All of this is to make that 25W number as LARGE as it can be, while the brain strips out functions it doesn't need anymore to make that 25W number as EFFICIENT as it can be.
Don't need complex intestines? Cool, all those intestinal functions are either being outsourced to the gut or being removed entirely. More cranial capacity for the frontal lobe.
Don't need muscles for climbing? Cool, cut that shit, devote all that parietal capacity towards bipedalism instead. Now the hands can take up more sensorineural capacity, allowing the upper limbs to be entirely altered into tool-manipulation limbs instead of worrying about locomotion. Fantastic, more tools for the outsourcing gods.
Cooking food? Using knives? Awesome, stop having claws, they're getting in the way of the fingers' attempts to manipulate fine objects. And while you're at it, you don't need fangs or slicing teeth, two incisors will do and they don't need to be large. Stop growing massive masseters, too, those are a huge waste of time now that we've invented hammers to crack bones and nuts and boiling to make roots soft instead of eating them when they're raw. Awesome, that's a massive amount of protein freed up for the new hyper-efficient spinal cord we've been growing that can outsource some thinking capacity away from the brain.

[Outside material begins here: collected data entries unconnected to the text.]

/-- From DARK to the first owner (R228, R360, R516 to R518, R528): the verifier runs the image of `BOOT_SLOT` where it verifies and no trial and no
probation marker is set; LIGHTS starts both self-tests and both probes; 1 s of LIGHTS without an owner enters STORM. Where the rules leave it
open it follows the model's log entries 32, 37 and 45. -/
def Obligations.BringUp : Prop :=
  (∀ s : State, s.phase = .dark → s.tide.running = true → s.pwr.imageOk = false → s.pfail = false → s.slip.marker = false →
    1 < s.reg Reg.BOOT_TRIAL → Does .bootVerifyDone s [.log, .pwr, .slip] [] fun t =>
      (s.verifyImage (s.slip.slot (s.reg Reg.BOOT_SLOT == 1)) = .ok →
        t.pwr = { s.pwr with imageOk := true, bootB := s.reg Reg.BOOT_SLOT == 1 } ∧ t.slip = s.slip ∧ t.log = s.log) ∧
      (s.verifyImage (s.slip.slot (s.reg Reg.BOOT_SLOT == 1)) ≠ .ok →
        (s.verifyImage (s.slip.slot (s.reg Reg.BOOT_SLOT != 1)) = .ok →
          t.pwr = { s.pwr with imageOk := true, bootB := s.reg Reg.BOOT_SLOT != 1 } ∧ t.slip = { s.slip with fallback := true }) ∧
        (s.verifyImage (s.slip.slot (s.reg Reg.BOOT_SLOT != 1)) ≠ .ok → t.pwr = s.pwr ∧ t.slip = { s.slip with noFirmware := true }))) ∧
  (∀ s : State, s.phase = .dark → s.tide.running = true → s.pwr.imageOk = true → s.pfail = false → s.pwr.railHeld = false →
    Does .lightsEntry s [.phase, .hm, .bus, .sens, .focal, .cal, .pwr, .slip] [Reg.LIGHTS_MS] fun t =>
      t.phase = .lights ∧ t.pwr.lightsT64 = s.now ∧ t.pwr.wait = false ∧ t.cal.qual = true ∧
        (∀ q, (t.quay q).st = .selfTest ∧ (t.quay q).inReset = false) ∧
        ∀ c, (t.chan c).active = .restricted ∧ (t.chan c).probe = some 0) ∧
  (∀ s : State, s.phase = .lights → s.pwr.owned = false → s.pwr.lightsT64 + clkSec ≤ s.now → s.pfail = false → s.storm = false →
    Does .lightsOwnerTimeout s [.hm, .klp, .nv, .log, .bus, .loop, .act, .panel, .slip, .freeCtr]
      [Reg.SALVAGE_SUPPRESSED, Reg.STORM_ENTRIES, Reg.TABLE_TAKEOVERS] fun t => t.storm = true ∧ t.hm.owner = none)

/-- The feeds (R508, R509): a change of a feed's presence is kept; an expected feed gone sets FEED_MISSING and POWER in `IRQ_STATUS`; an unexpected
one raises nothing; the overvoltage flag follows the feed. Power-down (R312, R427, R513, R520): at PFAIL the bias, the pipeline and the stream
stop, POWER is set in `IRQ_STATUS` and the window takes no more bytes; at UVLO the rails stop, every output is off and the device is MOORED, or
OFF without a cell. Where the rules leave it open it follows the model's log entry 45. -/
def Obligations.PowerSupply : Prop :=
  ((∀ (f : Feed) (s : State), s.pwr.isAbsent f = false → s.regBit Reg.FEEDS_EXPECTED (feedBit f) = true →
     Does (.feedAbsent f) s [.klp, .log, .bus, .pwr] [] fun t =>
       t.pwr = { s.pwr.setFeed f false with missing := true } ∧ bitAt t.klp.irq irqPower = true ∧
         t.log = (({ s with pwr := { s.pwr.setFeed f false with missing := true } } : State).feedRecord).log) ∧
   (∀ (f : Feed) (s : State), s.pwr.isAbsent f = false → s.regBit Reg.FEEDS_EXPECTED (feedBit f) = false →
     Does (.feedAbsent f) s [.pwr] [] fun t => t.pwr = s.pwr.setFeed f false) ∧
   (∀ (f : Feed) (s : State), s.pwr.isPresent f = false →
     Does (.feedPresent f) s [.klp, .log, .bus, .pwr] [] fun t =>
       t.pwr.isPresent f = true ∧ t.pwr.isAbsent f = false ∧
         t.pwr.missing = (s.pwr.missing && !(({ s with pwr := s.pwr.setFeed f true } : State).feedsThere))) ∧
   (∀ (f : Feed) (s : State), Does (.feedOvervoltage f) s [.pwr] [] fun t =>
     t.pwr = match f with
       | .a => { s.pwr with ovA := true }
       | .b => { s.pwr with ovB := true }) ∧
   ∀ (f : Feed) (s : State), Does (.feedOvervoltageEnd f) s [.pwr] [] fun t =>
     t.pwr = match f with
       | .a => { s.pwr with ovA := false }
       | .b => { s.pwr with ovB := false }) ∧
  (∀ (us : Nat) (s : State), s.pfail = false → s.pwr.rails = true →
    Does (.pfail us) s [.regs, .pfail, .klp, .nv, .window, .log, .bus, .act, .focal, .pipe, .video, .panel] [] fun t =>
      t.pfail = true ∧ t.focal.bias = false ∧ t.pipe.on = false ∧ t.video.running = false ∧ t.nv.wel = false ∧
        t.nv.openWord = none ∧ t.nv.compacting = false ∧ bitAt t.klp.irq irqPower = true) ∧
  ∀ (cell : Bool) (s : State), (s.pwr.rails = true ∨ s.pwr.railHeld = true) →
    Does (.uvlo cell) s [.power, .pfail, .tide, .act, .panel, .pwr] [] fun t =>
      t.power = (if cell then .moored else .off) ∧ t.pfail = true ∧ t.act = { s.act with allOff := true } ∧
        t.tide = { s.tide with running := false } ∧
        t.pwr = { s.pwr with rails := false, railHeld := false, padsOff := true, hold := none }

Every single thing that differentiates humans from near-human primates is because the brain wanted more and so our entire biology became hyperfixated on becoming tool specialists at the expense of literally every other organ system we had.
We're weaker than other hominins (not to be confused with hominids, a smaller subgroup comprising only us and our extinct near-relatives), we're less adept at climbing, we're MUCH less adept at physical unarmed combat, and we're generally far less able to eat raw food or scavenge resources without tools. We're also more susceptible to most foodborne and waterborne illnesses and we're generally just kind of shit at trying to be a chimp.
This is because every single one of those functions has been entirely replaced by TOOLS.
Chimps sometimes, occasionally, use a tool to make a tool.
Humans use tools to make tools that are used to make tools so often that we do not even consider it enough to remember doing it.
We make those 25 watts FUCKING WORK FOR US.